====== RECORDS SUPPLIED ======

-- ==== Sys2Proof/Laws/Run.lean ====
section
/-! SUPPORT. How a command completes: from its operands' good form, and the state its effect leaves. -/

namespace Sys2Proof.Machine

/-- A meaning whose operands are well formed answers its effect, settled. -/
theorem run_ok {b : Bool} {u v : State} (hb : b = true) (e : u = v) : run b u = .next (settle v) := by
  subst e; simp [run, hb]

/-- A meaning with an ill-formed operand answers the fault. -/
theorem run_ill {b : Bool} {u : State} (hb : b = false) : run b u = .fault .illFormedCommand := by
  simp [run, hb]

/-- From a completion and what its state holds, an effect. -/
theorem effect_of {c : Instr} {s u : State} {P : State → Prop} (h : Completes c s u) (hp : P u) : Effect c s P :=
  ⟨u, h, hp⟩

/-- A meaning never is refused, and answers the fault only where an operand is ill formed. -/
theorem run_cases (b : Bool) (u : State) :
    (b = true ∧ run b u = .next (settle u)) ∨ (b = false ∧ run b u = .fault .illFormedCommand) := by
  cases b <;> simp [run]

end Sys2Proof.Machine
end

======

* [EXERCISE INSTRUCTIONS] Copy each line in the data that holds the word "operands".

* [ANSWER TO THIS TASK]
/-! SUPPORT. How a command completes: from its operands' good form, and the state its effect leaves. -/
/-- A meaning whose operands are well formed answers its effect, settled. -/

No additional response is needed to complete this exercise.